(Saved data entries)
[Start of Attachment]
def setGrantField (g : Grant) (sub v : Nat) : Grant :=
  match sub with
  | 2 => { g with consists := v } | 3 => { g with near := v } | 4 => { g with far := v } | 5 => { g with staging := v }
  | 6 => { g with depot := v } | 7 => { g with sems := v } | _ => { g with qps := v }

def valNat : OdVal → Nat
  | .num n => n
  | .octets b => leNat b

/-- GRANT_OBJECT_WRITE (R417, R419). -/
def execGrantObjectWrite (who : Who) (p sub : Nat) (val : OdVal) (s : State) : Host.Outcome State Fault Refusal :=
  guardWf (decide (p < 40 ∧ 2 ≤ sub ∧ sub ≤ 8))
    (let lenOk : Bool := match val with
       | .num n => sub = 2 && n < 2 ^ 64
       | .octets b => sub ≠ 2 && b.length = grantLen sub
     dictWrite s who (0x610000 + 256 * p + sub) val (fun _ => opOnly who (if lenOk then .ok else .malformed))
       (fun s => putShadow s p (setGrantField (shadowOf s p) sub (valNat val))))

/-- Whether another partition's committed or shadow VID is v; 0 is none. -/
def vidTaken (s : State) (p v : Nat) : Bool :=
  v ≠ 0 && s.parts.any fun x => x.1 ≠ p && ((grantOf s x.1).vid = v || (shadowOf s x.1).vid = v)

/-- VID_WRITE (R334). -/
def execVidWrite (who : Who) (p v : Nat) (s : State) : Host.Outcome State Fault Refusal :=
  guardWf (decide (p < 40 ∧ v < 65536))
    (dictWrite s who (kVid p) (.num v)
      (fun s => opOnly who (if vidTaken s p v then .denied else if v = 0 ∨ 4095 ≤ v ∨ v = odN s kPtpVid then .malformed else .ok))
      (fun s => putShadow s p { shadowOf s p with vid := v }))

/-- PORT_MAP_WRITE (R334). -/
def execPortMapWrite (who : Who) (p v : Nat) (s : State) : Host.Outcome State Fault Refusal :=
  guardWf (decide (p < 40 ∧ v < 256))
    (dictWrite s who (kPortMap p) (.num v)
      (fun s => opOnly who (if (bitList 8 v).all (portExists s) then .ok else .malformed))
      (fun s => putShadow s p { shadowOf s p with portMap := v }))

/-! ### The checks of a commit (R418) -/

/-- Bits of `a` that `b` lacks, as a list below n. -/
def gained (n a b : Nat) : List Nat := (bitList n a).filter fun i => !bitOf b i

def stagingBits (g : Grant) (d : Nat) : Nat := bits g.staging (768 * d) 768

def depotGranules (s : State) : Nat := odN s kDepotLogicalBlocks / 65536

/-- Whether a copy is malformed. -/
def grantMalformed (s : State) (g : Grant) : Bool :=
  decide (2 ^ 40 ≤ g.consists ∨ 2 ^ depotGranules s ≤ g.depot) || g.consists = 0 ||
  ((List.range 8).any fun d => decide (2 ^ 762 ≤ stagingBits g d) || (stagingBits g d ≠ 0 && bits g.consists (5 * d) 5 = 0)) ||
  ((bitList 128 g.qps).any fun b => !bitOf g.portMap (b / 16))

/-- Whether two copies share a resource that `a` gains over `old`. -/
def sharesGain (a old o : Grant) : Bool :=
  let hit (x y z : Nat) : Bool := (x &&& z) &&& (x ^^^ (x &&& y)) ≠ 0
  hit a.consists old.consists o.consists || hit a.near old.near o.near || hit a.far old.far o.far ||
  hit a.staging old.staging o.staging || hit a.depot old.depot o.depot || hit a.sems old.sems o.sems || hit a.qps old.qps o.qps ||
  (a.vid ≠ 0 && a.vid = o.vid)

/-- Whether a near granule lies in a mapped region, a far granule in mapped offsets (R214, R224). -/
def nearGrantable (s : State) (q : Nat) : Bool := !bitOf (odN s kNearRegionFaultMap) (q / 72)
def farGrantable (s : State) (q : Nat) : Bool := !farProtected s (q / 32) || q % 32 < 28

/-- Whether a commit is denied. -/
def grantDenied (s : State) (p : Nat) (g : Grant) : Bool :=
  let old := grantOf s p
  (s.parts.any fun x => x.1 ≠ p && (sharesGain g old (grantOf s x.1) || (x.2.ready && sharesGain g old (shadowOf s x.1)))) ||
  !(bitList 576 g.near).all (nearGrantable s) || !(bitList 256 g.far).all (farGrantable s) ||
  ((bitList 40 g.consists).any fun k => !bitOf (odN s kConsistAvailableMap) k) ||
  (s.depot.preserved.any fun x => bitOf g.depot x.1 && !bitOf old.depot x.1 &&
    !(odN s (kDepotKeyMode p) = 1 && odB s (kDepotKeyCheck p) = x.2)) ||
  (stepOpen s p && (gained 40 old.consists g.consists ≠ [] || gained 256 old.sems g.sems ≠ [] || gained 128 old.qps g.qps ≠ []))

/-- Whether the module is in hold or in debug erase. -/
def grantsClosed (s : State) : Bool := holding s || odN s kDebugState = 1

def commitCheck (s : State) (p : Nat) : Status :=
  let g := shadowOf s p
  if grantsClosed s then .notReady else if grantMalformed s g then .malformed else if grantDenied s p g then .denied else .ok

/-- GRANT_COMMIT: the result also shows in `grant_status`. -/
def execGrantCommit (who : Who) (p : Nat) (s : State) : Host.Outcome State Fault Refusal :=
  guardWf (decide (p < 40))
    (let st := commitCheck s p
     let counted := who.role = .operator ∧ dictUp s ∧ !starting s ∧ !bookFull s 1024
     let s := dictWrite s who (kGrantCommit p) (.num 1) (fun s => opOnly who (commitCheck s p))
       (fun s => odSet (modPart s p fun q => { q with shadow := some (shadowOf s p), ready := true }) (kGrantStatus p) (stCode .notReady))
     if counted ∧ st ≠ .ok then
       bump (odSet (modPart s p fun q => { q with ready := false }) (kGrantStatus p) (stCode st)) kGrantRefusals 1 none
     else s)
[End of Attachment]
[Start of Attachment]
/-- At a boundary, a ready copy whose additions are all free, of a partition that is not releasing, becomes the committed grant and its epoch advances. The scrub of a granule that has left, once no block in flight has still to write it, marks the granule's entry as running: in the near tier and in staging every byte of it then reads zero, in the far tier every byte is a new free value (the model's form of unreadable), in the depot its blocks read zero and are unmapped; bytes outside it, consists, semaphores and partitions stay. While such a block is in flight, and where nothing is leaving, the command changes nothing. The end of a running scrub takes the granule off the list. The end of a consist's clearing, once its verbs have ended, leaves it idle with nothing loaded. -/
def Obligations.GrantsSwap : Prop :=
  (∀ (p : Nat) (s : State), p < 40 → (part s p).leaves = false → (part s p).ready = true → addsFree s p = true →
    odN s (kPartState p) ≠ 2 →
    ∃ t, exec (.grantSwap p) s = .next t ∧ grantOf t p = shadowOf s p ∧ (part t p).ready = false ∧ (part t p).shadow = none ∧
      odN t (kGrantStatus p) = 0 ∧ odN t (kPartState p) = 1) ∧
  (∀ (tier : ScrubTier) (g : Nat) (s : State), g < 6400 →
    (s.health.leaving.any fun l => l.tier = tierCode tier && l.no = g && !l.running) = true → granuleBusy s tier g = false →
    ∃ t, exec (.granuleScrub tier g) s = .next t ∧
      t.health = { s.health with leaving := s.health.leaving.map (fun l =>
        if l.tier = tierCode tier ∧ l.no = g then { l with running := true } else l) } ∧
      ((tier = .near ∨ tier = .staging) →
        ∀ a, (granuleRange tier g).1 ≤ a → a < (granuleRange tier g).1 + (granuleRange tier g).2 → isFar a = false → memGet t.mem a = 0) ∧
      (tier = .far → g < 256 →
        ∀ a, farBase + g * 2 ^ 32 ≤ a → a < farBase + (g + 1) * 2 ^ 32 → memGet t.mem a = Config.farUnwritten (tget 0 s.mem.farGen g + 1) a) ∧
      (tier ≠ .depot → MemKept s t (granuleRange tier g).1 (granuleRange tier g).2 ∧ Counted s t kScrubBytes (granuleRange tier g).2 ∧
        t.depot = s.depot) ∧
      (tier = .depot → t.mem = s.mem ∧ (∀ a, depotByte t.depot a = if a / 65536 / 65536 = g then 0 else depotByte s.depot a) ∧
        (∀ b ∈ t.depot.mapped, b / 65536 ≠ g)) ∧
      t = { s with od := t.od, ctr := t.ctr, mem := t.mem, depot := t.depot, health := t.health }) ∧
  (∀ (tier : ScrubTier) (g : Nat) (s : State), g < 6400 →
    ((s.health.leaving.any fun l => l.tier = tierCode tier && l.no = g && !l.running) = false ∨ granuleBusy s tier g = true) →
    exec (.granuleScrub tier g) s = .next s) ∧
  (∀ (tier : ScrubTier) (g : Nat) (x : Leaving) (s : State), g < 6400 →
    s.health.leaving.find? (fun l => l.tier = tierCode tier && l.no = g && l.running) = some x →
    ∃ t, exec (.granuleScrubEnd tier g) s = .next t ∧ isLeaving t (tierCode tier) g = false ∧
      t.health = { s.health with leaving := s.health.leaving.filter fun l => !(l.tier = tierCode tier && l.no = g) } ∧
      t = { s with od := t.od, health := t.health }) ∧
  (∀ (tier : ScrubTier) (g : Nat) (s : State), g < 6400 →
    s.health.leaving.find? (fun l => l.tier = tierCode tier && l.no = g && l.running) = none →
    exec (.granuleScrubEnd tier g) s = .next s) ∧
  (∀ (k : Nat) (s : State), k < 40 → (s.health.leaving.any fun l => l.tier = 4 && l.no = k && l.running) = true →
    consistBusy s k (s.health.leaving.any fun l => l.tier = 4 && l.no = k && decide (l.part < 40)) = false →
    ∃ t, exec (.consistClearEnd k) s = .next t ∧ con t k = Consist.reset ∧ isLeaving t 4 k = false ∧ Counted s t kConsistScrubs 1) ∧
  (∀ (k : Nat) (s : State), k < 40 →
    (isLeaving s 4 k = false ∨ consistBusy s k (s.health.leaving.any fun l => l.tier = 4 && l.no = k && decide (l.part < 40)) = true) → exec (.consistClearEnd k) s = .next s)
[End of Attachment]
PROBLEM TO SOLVE
Once the line with "below n. -/" is found in the records above, print exactly that line and every line after it through the line with "def farGrantable (s".

OUTPUT
/-- Bits of `a` that `b` lacks, as a list below n. -/
def gained (n a b : Nat) : List Nat := (bitList n a).filter fun i => !bitOf b i

def stagingBits (g : Grant) (d : Nat) : Nat := bits g.staging (768 * d) 768

def depotGranules (s : State) : Nat := odN s kDepotLogicalBlocks / 65536

/-- Whether a copy is malformed. -/
def grantMalformed (s : State) (g : Grant) : Bool :=
  decide (2 ^ 40 ≤ g.consists ∨ 2 ^ depotGranules s ≤ g.depot) || g.consists = 0 ||
  ((List.range 8).any fun d => decide (2 ^ 762 ≤ stagingBits g d) || (stagingBits g d ≠ 0 && bits g.consists (5 * d) 5 = 0)) ||
  ((bitList 128 g.qps).any fun b => !bitOf g.portMap (b / 16))

/-- Whether two copies share a resource that `a` gains over `old`. -/
def sharesGain (a old o : Grant) : Bool :=
  let hit (x y z : Nat) : Bool := (x &&& z) &&& (x ^^^ (x &&& y)) ≠ 0
  hit a.consists old.consists o.consists || hit a.near old.near o.near || hit a.far old.far o.far ||
  hit a.staging old.staging o.staging || hit a.depot old.depot o.depot || hit a.sems old.sems o.sems || hit a.qps old.qps o.qps ||
  (a.vid ≠ 0 && a.vid = o.vid)

/-- Whether a near granule lies in a mapped region, a far granule in mapped offsets (R214, R224). -/
def nearGrantable (s : State) (q : Nat) : Bool := !bitOf (odN s kNearRegionFaultMap) (q / 72)
def farGrantable (s : State) (q : Nat) : Bool := !farProtected s (q / 32) || q % 32 < 28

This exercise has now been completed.